**WHAT THE EXERCISE ASKS:** Among the entries below, one stretch runs from the line that contains "(¬ placed →" through the line that contains "(placed → ¬". Repeat that stretch exactly, ends included, and only that.

Stored data
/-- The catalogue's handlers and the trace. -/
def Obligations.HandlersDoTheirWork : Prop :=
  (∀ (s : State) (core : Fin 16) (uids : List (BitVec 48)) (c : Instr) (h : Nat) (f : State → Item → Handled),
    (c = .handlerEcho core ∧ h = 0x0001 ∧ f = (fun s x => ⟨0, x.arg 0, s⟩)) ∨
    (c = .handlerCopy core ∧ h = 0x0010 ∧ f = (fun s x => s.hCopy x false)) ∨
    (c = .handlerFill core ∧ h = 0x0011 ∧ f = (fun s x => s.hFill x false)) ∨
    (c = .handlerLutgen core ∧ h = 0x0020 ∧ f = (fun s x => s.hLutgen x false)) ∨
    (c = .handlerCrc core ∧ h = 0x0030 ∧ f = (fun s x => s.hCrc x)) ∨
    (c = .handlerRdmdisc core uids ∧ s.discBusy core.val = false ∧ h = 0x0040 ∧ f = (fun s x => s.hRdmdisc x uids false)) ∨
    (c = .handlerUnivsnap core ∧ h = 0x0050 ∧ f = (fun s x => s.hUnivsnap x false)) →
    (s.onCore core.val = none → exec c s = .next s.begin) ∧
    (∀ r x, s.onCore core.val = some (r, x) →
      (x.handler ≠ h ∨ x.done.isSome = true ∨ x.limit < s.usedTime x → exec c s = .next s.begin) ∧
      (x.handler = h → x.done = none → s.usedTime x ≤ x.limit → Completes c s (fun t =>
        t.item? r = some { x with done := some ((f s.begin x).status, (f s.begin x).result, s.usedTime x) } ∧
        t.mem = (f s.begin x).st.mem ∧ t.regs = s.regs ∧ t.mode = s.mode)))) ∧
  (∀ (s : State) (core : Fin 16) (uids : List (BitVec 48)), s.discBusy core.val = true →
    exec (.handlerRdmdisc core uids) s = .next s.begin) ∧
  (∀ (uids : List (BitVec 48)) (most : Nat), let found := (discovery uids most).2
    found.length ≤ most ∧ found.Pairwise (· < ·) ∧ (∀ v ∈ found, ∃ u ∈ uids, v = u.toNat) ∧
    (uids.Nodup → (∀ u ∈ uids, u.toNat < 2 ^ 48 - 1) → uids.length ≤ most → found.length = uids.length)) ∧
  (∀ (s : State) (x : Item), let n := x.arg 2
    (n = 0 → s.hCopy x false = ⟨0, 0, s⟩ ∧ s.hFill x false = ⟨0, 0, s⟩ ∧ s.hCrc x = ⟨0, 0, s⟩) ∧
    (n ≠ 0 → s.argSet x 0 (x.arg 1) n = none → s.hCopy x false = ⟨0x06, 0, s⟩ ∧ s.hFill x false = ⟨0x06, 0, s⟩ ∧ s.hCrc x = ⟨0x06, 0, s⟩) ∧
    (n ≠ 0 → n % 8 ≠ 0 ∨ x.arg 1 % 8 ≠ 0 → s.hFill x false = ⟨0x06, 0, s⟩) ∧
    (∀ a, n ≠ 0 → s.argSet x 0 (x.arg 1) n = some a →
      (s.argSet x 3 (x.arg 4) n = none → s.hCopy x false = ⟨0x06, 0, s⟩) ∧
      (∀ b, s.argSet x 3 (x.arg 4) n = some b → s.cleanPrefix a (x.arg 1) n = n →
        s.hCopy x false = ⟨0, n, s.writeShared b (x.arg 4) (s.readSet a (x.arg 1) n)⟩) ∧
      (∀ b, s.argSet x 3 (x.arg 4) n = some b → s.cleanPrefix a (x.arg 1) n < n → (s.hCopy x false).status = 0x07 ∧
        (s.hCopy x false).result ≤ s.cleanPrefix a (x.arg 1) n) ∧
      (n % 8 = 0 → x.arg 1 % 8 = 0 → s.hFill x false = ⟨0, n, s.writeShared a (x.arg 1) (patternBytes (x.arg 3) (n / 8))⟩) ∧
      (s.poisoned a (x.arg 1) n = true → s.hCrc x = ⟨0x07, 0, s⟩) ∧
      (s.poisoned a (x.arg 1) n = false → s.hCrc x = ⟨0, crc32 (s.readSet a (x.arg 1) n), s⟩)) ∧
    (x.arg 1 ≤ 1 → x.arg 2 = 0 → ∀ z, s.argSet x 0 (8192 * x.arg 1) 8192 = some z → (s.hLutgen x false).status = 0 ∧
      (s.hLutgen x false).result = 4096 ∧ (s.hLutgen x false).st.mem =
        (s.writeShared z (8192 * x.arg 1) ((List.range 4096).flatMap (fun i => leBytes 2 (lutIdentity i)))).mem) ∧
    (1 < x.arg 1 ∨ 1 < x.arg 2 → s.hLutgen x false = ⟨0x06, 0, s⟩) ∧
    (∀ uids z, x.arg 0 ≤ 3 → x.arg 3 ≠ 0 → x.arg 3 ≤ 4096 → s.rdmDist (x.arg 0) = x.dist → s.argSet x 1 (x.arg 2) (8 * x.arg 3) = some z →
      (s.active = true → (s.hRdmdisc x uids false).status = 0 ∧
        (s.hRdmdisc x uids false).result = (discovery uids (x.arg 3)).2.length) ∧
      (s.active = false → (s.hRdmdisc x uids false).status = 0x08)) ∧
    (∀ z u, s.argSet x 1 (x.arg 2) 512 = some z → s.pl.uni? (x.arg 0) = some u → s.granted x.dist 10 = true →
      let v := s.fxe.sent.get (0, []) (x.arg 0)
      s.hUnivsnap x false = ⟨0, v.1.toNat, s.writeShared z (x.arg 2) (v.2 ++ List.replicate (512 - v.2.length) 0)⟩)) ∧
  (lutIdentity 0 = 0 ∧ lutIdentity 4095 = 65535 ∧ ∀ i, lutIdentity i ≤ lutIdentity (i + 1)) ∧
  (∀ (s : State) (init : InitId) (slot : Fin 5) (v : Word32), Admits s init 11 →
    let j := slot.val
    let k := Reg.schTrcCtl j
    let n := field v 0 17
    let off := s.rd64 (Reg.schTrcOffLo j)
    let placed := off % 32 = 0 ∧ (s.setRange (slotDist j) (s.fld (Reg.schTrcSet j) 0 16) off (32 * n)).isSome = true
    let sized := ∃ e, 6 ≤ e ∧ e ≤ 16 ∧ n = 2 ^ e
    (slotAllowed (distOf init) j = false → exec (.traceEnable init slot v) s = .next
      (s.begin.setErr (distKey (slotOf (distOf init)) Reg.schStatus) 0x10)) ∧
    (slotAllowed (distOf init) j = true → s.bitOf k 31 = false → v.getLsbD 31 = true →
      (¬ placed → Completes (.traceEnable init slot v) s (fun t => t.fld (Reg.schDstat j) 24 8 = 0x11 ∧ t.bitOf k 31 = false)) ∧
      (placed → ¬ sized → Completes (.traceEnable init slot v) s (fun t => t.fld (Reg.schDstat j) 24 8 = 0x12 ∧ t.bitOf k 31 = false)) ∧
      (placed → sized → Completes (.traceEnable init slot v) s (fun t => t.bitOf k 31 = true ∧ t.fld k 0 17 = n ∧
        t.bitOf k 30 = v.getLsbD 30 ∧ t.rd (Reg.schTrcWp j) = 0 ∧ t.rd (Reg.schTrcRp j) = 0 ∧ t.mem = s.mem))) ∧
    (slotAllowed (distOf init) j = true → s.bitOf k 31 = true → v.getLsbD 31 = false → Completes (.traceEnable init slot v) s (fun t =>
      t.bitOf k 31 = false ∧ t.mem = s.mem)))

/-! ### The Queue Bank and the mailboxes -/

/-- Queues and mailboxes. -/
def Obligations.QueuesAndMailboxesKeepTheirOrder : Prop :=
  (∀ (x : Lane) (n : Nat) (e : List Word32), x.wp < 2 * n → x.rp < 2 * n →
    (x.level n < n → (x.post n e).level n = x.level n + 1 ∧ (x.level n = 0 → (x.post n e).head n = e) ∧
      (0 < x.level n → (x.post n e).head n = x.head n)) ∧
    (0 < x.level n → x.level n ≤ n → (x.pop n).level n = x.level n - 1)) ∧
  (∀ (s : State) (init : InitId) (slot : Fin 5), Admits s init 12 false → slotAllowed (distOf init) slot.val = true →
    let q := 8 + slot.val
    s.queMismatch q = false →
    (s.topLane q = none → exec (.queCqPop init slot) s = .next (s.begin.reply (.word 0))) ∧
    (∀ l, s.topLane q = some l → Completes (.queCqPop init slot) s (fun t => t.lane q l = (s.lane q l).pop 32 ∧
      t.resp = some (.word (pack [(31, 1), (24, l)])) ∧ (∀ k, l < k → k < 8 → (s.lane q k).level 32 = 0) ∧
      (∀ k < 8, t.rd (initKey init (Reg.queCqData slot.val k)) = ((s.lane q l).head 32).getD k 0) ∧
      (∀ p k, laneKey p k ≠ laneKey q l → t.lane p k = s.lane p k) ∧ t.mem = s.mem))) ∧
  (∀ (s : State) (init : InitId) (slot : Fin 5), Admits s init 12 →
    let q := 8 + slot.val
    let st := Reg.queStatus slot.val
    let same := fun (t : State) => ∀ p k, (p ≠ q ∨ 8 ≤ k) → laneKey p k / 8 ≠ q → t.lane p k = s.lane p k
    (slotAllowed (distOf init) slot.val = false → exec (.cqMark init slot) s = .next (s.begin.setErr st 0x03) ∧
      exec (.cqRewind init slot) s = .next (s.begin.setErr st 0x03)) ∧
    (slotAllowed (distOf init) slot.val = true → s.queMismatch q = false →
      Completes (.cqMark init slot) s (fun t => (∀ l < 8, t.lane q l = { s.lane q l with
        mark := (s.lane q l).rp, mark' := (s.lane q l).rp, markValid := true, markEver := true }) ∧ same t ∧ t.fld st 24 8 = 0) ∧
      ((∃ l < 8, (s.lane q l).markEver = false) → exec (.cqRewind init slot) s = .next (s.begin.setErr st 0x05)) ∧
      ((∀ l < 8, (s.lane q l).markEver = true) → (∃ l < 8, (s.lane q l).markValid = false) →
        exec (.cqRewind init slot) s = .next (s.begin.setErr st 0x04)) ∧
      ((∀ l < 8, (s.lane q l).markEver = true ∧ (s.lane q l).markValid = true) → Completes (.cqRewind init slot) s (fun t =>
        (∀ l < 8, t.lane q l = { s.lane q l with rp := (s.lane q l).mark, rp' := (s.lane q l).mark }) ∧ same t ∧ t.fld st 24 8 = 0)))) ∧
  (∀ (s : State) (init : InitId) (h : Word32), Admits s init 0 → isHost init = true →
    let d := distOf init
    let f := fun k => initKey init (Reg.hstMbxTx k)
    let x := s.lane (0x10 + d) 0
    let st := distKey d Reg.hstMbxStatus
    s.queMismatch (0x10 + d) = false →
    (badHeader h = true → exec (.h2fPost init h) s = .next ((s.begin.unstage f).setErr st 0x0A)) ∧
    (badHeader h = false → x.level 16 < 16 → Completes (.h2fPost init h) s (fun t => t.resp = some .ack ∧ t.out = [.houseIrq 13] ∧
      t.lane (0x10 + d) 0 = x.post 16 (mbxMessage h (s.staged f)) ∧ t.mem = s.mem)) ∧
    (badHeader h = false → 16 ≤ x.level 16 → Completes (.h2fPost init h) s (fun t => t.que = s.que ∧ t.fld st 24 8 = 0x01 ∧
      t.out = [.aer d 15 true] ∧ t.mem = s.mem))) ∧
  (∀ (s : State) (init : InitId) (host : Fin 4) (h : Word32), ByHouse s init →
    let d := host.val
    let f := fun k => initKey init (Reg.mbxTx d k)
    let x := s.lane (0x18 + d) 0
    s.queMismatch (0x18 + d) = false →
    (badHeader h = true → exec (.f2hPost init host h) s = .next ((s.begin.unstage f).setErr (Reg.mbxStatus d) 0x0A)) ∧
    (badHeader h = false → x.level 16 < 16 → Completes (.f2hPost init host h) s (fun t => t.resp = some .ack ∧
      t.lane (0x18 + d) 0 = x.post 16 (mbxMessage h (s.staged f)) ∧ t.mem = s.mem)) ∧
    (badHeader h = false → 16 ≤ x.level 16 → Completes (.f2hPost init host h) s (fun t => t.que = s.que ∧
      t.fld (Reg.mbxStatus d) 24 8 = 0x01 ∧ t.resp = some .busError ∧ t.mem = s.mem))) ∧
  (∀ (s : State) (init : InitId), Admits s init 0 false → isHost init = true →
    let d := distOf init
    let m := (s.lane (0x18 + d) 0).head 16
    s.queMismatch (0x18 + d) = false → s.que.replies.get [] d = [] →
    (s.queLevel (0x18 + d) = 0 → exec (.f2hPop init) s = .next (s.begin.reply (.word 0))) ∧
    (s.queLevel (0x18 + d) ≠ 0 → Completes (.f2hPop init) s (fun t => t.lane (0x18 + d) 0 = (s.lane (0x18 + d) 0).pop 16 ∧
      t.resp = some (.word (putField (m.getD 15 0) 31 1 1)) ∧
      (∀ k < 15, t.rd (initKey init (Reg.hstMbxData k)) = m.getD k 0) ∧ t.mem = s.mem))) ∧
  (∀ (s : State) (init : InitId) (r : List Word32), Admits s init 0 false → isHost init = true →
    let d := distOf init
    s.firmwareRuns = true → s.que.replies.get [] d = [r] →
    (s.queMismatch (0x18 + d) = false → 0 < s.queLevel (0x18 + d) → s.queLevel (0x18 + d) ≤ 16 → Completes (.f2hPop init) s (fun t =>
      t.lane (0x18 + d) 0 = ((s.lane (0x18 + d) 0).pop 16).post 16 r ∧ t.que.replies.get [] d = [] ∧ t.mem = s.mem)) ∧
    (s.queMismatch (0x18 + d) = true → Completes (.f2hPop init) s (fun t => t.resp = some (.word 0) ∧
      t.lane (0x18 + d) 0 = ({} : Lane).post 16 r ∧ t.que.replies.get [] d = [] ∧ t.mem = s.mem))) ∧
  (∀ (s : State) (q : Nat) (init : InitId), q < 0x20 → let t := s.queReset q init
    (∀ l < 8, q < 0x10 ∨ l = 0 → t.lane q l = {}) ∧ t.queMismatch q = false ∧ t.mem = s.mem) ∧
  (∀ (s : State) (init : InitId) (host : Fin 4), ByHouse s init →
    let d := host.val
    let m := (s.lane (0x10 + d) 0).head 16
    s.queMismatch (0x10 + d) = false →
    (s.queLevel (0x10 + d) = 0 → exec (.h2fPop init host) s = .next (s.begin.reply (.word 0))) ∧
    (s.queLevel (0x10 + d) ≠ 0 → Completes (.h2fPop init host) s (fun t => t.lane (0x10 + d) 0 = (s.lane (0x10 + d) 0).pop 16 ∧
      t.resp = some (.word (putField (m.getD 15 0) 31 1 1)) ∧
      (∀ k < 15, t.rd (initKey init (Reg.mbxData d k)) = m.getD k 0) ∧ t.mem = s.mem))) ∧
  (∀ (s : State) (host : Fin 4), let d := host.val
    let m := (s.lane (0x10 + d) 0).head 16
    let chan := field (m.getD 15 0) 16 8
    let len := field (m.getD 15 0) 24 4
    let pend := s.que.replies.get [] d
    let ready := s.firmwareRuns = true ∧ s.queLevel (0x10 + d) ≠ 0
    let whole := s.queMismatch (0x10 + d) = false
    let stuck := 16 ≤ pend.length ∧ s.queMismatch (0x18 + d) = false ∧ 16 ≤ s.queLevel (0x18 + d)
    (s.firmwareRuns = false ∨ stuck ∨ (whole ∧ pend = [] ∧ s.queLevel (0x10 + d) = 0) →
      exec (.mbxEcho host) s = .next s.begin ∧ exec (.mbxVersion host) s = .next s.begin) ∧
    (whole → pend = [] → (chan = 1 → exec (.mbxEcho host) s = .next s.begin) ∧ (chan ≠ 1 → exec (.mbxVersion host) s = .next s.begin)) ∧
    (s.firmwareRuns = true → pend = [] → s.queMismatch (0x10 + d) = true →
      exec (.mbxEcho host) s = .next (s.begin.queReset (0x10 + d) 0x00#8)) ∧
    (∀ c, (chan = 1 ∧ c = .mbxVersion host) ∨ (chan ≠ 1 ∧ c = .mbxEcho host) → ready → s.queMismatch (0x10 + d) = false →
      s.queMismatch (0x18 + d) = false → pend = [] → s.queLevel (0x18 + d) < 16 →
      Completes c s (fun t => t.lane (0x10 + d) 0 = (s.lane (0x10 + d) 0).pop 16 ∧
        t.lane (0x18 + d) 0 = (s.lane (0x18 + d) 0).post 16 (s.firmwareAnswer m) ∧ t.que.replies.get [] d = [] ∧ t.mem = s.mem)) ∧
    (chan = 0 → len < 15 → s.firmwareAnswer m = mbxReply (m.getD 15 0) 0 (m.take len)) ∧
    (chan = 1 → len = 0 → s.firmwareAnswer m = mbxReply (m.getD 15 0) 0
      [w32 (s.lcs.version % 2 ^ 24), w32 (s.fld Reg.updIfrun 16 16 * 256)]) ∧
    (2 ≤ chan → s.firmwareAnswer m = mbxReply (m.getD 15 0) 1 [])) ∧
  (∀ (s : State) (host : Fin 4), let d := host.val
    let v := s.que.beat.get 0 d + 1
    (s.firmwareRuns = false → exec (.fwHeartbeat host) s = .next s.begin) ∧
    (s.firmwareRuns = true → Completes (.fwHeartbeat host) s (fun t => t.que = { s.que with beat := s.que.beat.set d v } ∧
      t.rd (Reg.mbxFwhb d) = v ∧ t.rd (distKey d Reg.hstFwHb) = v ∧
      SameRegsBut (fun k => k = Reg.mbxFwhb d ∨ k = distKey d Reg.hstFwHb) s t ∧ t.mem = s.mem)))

**FINISHED EXERCISE:**
      (¬ placed → Completes (.traceEnable init slot v) s (fun t => t.fld (Reg.schDstat j) 24 8 = 0x11 ∧ t.bitOf k 31 = false)) ∧
      (placed → ¬ sized → Completes (.traceEnable init slot v) s (fun t => t.fld (Reg.schDstat j) 24 8 = 0x12 ∧ t.bitOf k 31 = false)) ∧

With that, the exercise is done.